The visions of what the college football landscape might look like when the tremors of the looming earthquake subside are getting more curious by the day.

With the Atlantic Coast Conference poised to conclude its cataclysmic move to annex Big East linchpins Miami, Syracuse and Boston College, officials at the University of Massachusetts have apparently become so mesmerized by the drama that they're considering making a hop, a skip and a leap of faith into the I-A football ranks.

UMass — which happens to be mired in a financial sinkhole in addition to being embroiled in a political brawl of Herculean proportions — is optimistic enough to think big when it comes to its currently I-AA football program.

According to a Thursday report in the Boston Globe, school officials envision joining the gold-rush of Conference USA and other non-BCS schools expected to make a bid to align themselves with Big East holdovers Virginia Tech, West Virginia, Pittsburgh, Rutgers and Connecticut.

Apparently, it's a make-or-break proposition for Minutemen football.

''The feeling is that if this is going to happen [going to 1-A] this is the last chance to do it,'' a source in the UMass administration told the Boston Globe. ''And if it doesn't fly, the idea will then be to stay at 1-AA, but with no scholarships, or to drop football completely.''

The Daily Hampshire Gazette reported that the school faces state-ordered budget cuts of up to $40 million and noted that UMass athletics will take the hardest hit of all, with $2.5 million cut from its $5.7 million state appropriation.

Meanwhile, according to the Associated Press, the state's governor, Mitt Romney, has hinted he will continue his efforts to remove UMass system president William Bulger from office, despite stiff opposition in the legislature.
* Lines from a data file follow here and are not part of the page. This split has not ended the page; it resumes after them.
-- ==== Sys2Proof/Tests/Slice0.lean ====
section
/-! SUPPORT. The model's own tests: the WellFormed smoke test, every constructor's decoding by a word written out from
the spec's encoding, one-step tests on the vectors of 95_test_vectors.md, and for every statement of
Certificates/Slice0/Obligations.lean with hypotheses a state and operands that meet them. -/

namespace Sys2Proof.Tests

set_option Elab.async false

open Sys2Proof Sys2Proof.Machine

/-! ## Helpers -/

/-- The decoder answers i. -/
def reads (f : Format) (w : Nat) (i : Instr) : Bool :=
  match decode f w with
  | .ok j => decide (j = i)
  | .error _ => false

/-- The outcome is a next state of which p holds. -/
def nextIs (p : State → Bool) (o : Host.Outcome State Fault Refusal) : Bool :=
  match o with
  | .next s => p s
  | _ => false

/-- A running command in phase ph whose input is the listed bytes, the cursor at its first bit. -/
def engine (ph : Phase) (bytes : List Byte) : State :=
  { State.reset with status := .busy, phase := ph, inMem := Memory.writeBytes [] 0 bytes, inLen := bytes.length }

/-- A DEFILTER command at a row y of a 2-pixel RGB image of height h, below the row up. -/
def row (y h : BitVec 32) (up bytes : List Byte) : State :=
  { engine .dfRow bytes with
    dfWidth := 2, dfHeight := h, dfPixelSize := 3, rowY := y, prevRow := Memory.writeBytes [] 0 up }

/-- STATUS is ERROR with this class and code, and there is no output (60_exceptions.md rule R528, rule R530). -/
def failed (c : ErrClass) (k : BitVec 8) (s : State) : Bool :=
  decide (s.status = .error ∧ s.phase = .error ∧ s.errClass = c ∧ s.errCode = k ∧ s.out = [] ∧ s.outLen = 0)

theorem next_of (p : State → Bool) (o : Host.Outcome State Fault Refusal) (h : nextIs p o = true) :
    ∃ t, o = .next t ∧ p t = true := by
  cases o with
  | next t => exact ⟨t, rfl, h⟩
  | fault f => cases h
  | refused r => cases h

/-- Without a bound there is always room. -/
theorem room (n : Nat) (s : State) (h : s.outCapacity = none) : s.hasRoom n := by
  intro c hc
  rw [h] at hc
  cases hc

/-! ## Syntax and decoding -/

/-- FILT_RESERVED is the filter types 5..255 (30_encoding.md rule R136): 4 is refused. -/
theorem test_wellformed :
    Instr.WellFormed (.filtReserved 4) = false ∧ Instr.WellFormed (.filtReserved 0) = false ∧
    Instr.WellFormed (.filtReserved 5) = true ∧ Instr.WellFormed (.lit 255) = true := by decide

/-- 30_encoding.md rule R132: the words are BTYPE[1] BTYPE[0] BFINAL. -/
theorem test_decode_hdr :
    [(0b000, Instr.blkStored 0), (0b001, .blkStored 1), (0b010, .blkStatic 0), (0b011, .blkStatic 1),
      (0b100, .blkDynamic 0), (0b101, .blkDynamic 1), (0b110, .blkReserved 0), (0b111, .blkReserved 1)].all
      (fun p => reads .hdr p.1 p.2) = true := by decide

/-- 30_encoding.md rule R133. -/
theorem test_decode_clsym :
    [(0b00000, Instr.clLen 0), (0b00001, .clLen 1), (0b01111, .clLen 15), (0b10000, .clRep), (0b10001, .clZero3),
      (0b10010, .clZero11)].all (fun p => reads .clsym p.1 p.2) = true := by decide

/-- 30_encoding.md rule R134. -/
theorem test_decode_litsym :
    ([(0b000000000, Instr.lit 0x00), (0b011111111, .lit 0xFF), (0b100000000, .eob), (0b100000001, .len257),
      (0b100000010, .len258), (0b100000011, .len259), (0b100000100, .len260), (0b100000101, .len261),
      (0b100000110, .len262), (0b100000111, .len263), (0b100001000, .len264), (0b100001001, .len265),
      (0b100001010, .len266), (0b100001011, .len267), (0b100001100, .len268), (0b100001101, .len269)] ++
     [(0b100001110, Instr.len270), (0b100001111, .len271), (0b100010000, .len272), (0b100010001, .len273),
      (0b100010010, .len274), (0b100010011, .len275), (0b100010100, .len276), (0b100010101, .len277),
      (0b100010110, .len278), (0b100010111, .len279), (0b100011000, .len280), (0b100011001, .len281),
      (0b100011010, .len282), (0b100011011, .len283), (0b100011100, .len284), (0b100011101, .len285),
      (0b100011110, .litRsv286), (0b100011111, .litRsv287)]).all (fun p => reads .litsym p.1 p.2) = true := by decide

/-- 30_encoding.md rule R135. -/
theorem test_decode_distsym :
    ([(0b00000, Instr.dist0), (0b00001, .dist1), (0b00010, .dist2), (0b00011, .dist3), (0b00100, .dist4),
      (0b00101, .dist5), (0b00110, .dist6), (0b00111, .dist7), (0b01000, .dist8), (0b01001, .dist9),
      (0b01010, .dist10), (0b01011, .dist11), (0b01100, .dist12), (0b01101, .dist13), (0b01110, .dist14),
      (0b01111, .dist15)] ++
     [(0b10000, Instr.dist16), (0b10001, .dist17), (0b10010, .dist18), (0b10011, .dist19), (0b10100, .dist20),
      (0b10101, .dist21), (0b10110, .dist22), (0b10111, .dist23), (0b11000, .dist24), (0b11001, .dist25),
      (0b11010, .dist26), (0b11011, .dist27), (0b11100, .dist28), (0b11101, .dist29), (0b11110, .distRsv30),
      (0b11111, .distRsv31)]).all (fun p => reads .distsym p.1 p.2) = true := by decide

/-- 30_encoding.md rule R136, rule R137. -/
theorem test_decode_row_cmd :
    [(0x00, Instr.filtNone), (0x01, .filtSub), (0x02, .filtUp), (0x03, .filtAvg), (0x04, .filtPaeth),
      (0x05, .filtReserved 5), (0xFF, .filtReserved 255)].all (fun p => reads .row p.1 p.2) = true ∧
    [(0b00, Instr.cmdNone), (0b01, .cmdInflate), (0b10, .cmdDefilter), (0b11, .cmdReserved)].all
      (fun p => reads .cmd p.1 p.2) = true := by decide

/-- A value past a field or an alphabet is refused by name. -/
theorem test_decode_refuses :
    decodeHdr 8 = .error .fieldWidth ∧ decodeClsym 19 = .error .symbolRange ∧
    decodeLitsym 288 = .error .symbolRange ∧ decodeDistsym 32 = .error .symbolRange ∧
    decodeRow 256 = .error .fieldWidth ∧ decodeCmd 4 = .error .fieldWidth := ⟨rfl, rfl, rfl, rfl, rfl, rfl⟩

/-- 95_test_vectors.md V23: the static codes, as stream bits. -/
theorem test_static_codes :
    staticLitBits 0 = [false, false, true, true, false, false, false, false] ∧
    staticLitBits 143 = [true, false, true, true, true, true, true, true] ∧
    staticLitBits 144 = [true, true, false, false, true, false, false, false, false] ∧
    staticLitBits 255 = [true, true, true, true, true, true, true, true, true] ∧
    staticLitBits 256 = [false, false, false, false, false, false, false] ∧
    staticLitBits 279 = [false, false, true, false, true, true, true] ∧
    staticLitBits 280 = [true, true, false, false, false, false, false, false] ∧
    staticLitBits 287 = [true, true, false, false, false, true, true, true] ∧
    staticDistBits 29 = [true, true, true, false, true] := by decide

/-- 95_test_vectors.md V23: the ROM trees hold those codes. -/
theorem test_static_trees :
    staticLitTree.symbolAt [true, true, false, false, true, false, false, false, false] = some 144 ∧
    staticLitTree.symbolAt [false, false, true, false, true, true, true] = some 279 ∧
    staticLitTree.symbolAt [true, true, false, false, false, true, true, true] = some 287 ∧
    staticDistTree.symbolAt [true, true, true, false, true] = some 29 := by decide +kernel

/-- 30_encoding.md rule R142 with 43_symbol_loop.md rule R330: length 258 is LEN285; 95_test_vectors.md P2. -/
theorem test_expand_match :
    expandMatch 6 3 = (260, 0, 2, 0) ∧ expandMatch 258 32768 = (285, 0, 29, 8191) := by decide +kernel

/-- The table's word and the word placed for a fetch: the step of every format runs it. -/
theorem test_table_words :
    decodeTableWord 3 0b001 = some (.blkStored 1) ∧ decodeTableWord 8 17 = some .clZero3 ∧
    decodeTableWord 16 0x102 = some .len258 ∧ decodeTableWord 8 29 = some .dist29 := by decide

theorem test_fetch_word :
    nextIs (fun t => decide (t.phase = .symbols ∧ t.btype = 1)) (step (State.reset.withFetchWord 8 2)) = true ∧
    nextIs (fun t => decide (t.out = [0x61])) (step (State.reset.withFetchWord 16 0x61)) = true ∧
    nextIs (fun t => decide (t.phase = .hdr ∧ t.cmd = 1)) (step (State.reset.withFetchWord 2 1)) = true := by
  decide +kernel

/-! ## The cursor -/

/-- V21: IN = B5. -/
theorem test_get_bits :
    (match getBits 3 (engine .hdr [0xB5]) with
      | .ok v s => decide (v = 5 ∧ s.bytePos = 0 ∧ s.bitPos = 3) | _ => false) = true ∧
    (match getBits 5 { engine .hdr [0xB5] with bitPos := 3 } with
      | .ok v s => decide (v = 22 ∧ s.bytePos = 1 ∧ s.bitPos = 0) | _ => false) = true ∧
    (match readBit { engine .hdr [0xB5] with bytePos := 1 } with
      | .raise e _ => decide (e = .inputExhausted) | _ => false) = true := by decide +kernel

/-- AlignToByte of section 2. -/
theorem test_align :
    (alignToByte { engine .hdr [0x01] with bitPos := 3 }).bytePos = 1 ∧
    (alignToByte { engine .hdr [0x01] with bytePos := 1 }).bytePos = 1 := by decide +kernel

/-! ## Blocks -/

/-- V1: the one step of a stored block. -/
theorem test_stored_hello :
    nextIs (fun t => decide (t.out = [0x48, 0x65, 0x6C, 0x6C, 0x6F] ∧ t.outLen = 5 ∧ t.bytePos = 10 ∧ t.bitPos = 0 ∧
        t.winCur = 5 ∧ t.winWrapped = 0 ∧ t.bfinal = 1 ∧ t.phase = .blockEnd))
      (step (engine .hdr [0x01, 0x05, 0x00, 0xFA, 0xFF, 0x48, 0x65, 0x6C, 0x6C, 0x6F])) = true := by decide +kernel

/-- V9 and V11: the wrong complement, the input that ends in the payload. -/
theorem test_stored_errors :
    nextIs (failed .format 0x02)
      (step (engine .hdr [0x01, 0x05, 0x00, 0xFA, 0xFE, 0x48, 0x65, 0x6C, 0x6C, 0x6F])) = true ∧
    nextIs (failed .format 0x0C) (step (engine .hdr [0x01, 0x05, 0x00, 0xFA, 0xFF, 0x48, 0x65])) = true := by
  decide +kernel

/-- V5 and V6: a static header, a reserved one. -/
theorem test_static_reserved :
    nextIs (fun t => decide (t.phase = .symbols ∧ t.bfinal = 1 ∧ t.bitPos = 3)) (step (engine .hdr [0x03, 0x00])) = true ∧
    nextIs (failed .format 0x01) (step (engine .hdr [0x07])) = true := by decide +kernel

/-- P4's dynamic header: HLIT 258, HDIST 1, HCLEN 18, the code-length codes 2 = 0, 1 = 10, 18 = 11, pc = 71. -/
theorem test_dynamic_header :
    nextIs (fun t => decide (t.hlit = 258 ∧ t.hdist = 1 ∧ t.hclen = 18 ∧ t.phase = .dynLens ∧ t.pc = 71 ∧
        t.clenTree = .node (.leaf 2) (.node (.leaf 1) (.leaf 18))))
      (step (engine .hdr [0x0D, 0xC0, 0x01, 0x01, 0x00, 0x00, 0x00, 0x40, 0xA0, 0xAD, 0xFC, 0x1F, 0x41, 0xB8, 0x00]))
      = true := by decide +kernel

/-- V17 and V17b: an over-subscribed and an incomplete code-length code. -/
theorem test_dynamic_errors :
    nextIs (failed .format 0x03) (step (engine .hdr [0x05, 0x00, 0x92, 0x00])) = true ∧
    nextIs (failed .format 0x03) (step (engine .hdr [0x05, 0x00, 0x00, 0x01])) = true := by decide +kernel

/-- V10. -/
theorem test_canonical_example :
    nextCodes [3, 3, 3, 3, 3, 2, 4, 4] 4 = [0, 0, 2, 14] ∧
    (match buildTree [3, 3, 3, 3, 3, 2, 4, 4] 15 with
      | .ok t => decide (t.symbolAt [true, true, true, false] = some 6 ∧ t.symbolAt [false, false] = some 5)
      | .error _ => false) = true := by decide +kernel

/-! ## Code lengths -/

/-- A dynamic block with LENS_COUNT = c and its LENS entry k set to v. -/
def lensAt (c : BitVec 9) (k : Nat) (v : BitVec 4) (bytes : List Byte) : State :=
  { engine .dynLens bytes with hlit := 257, hdist := 1, lensCount := c, lens := State.reset.lens.setIfInBounds k v }

/-- CL_LEN; CL_REP with extra 11 gives 6 copies (section 2, extra-bit operands). -/
theorem test_cl_len_rep :
    nextIs (fun t => decide (t.lensCount = 1 ∧ t.lens[0] = 5)) (exec (.clLen 5) (lensAt 0 0 0 [])) = true ∧
    nextIs (fun t => decide (t.lensCount = 8 ∧ t.lens[1] = 9 ∧ t.lens[2] = 9 ∧ t.lens[7] = 9 ∧ t.lens[8] = 0))
      (exec .clRep (lensAt 2 1 9 [0b11])) = true := by decide +kernel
Whitey Bulger, the president's brother, is an underworld crime figure and one-time FBI informant who has earned a spot on the bureau's "Ten Most Wanted" list.

Whitey Bulger is sought in connection with 21 murders and, the Associated Press reported, the U.S. House Committee on Government Reform is gearing up to question the UMass president about his knowledge of his brother's whereabouts and what communication he may have had with the fugitive since he fled in 1995.

If the story in the Boston Globe is correct, however, the financial morass and the intrigue about organized crime are not necessarily recognized as insurmountable impediments by the boss of the UMass athletic department.

''There has been considerable conversation about UMass and Division 1-A football over the last decade,'' UMass athletics director Ian McCaw told the newspaper. ''The likelihood of conference realignment in the coming months, coupled with a one-time unique opportunity that would be afforded programs in transition into a Division 1-A conference, creates a narrow window of opportunity for this issue to be considered.''

According to the paper, estimates of elevating Minutemen football to the I-A level range as high as $100 million. Part of that expenditure would go toward expanding 17,000-seat McGuirk Stadium.

How about that. Just when you thought the Big East's Jilted 5 would be left with few practical football survival options other than plundering a few gems from Conference USA to maintain an NCAA-recognized league, here come the Minutemen to offer their services for what the school envisions would be another 12-team super-conference.

On the other hand, noted the Boston paper, C-USA is being viewed by UMass officials as a potential alternative destination if the Big East plan doesn't pan out.

The Minutemen currently compete in the Atlantic 10 Conference in all sports.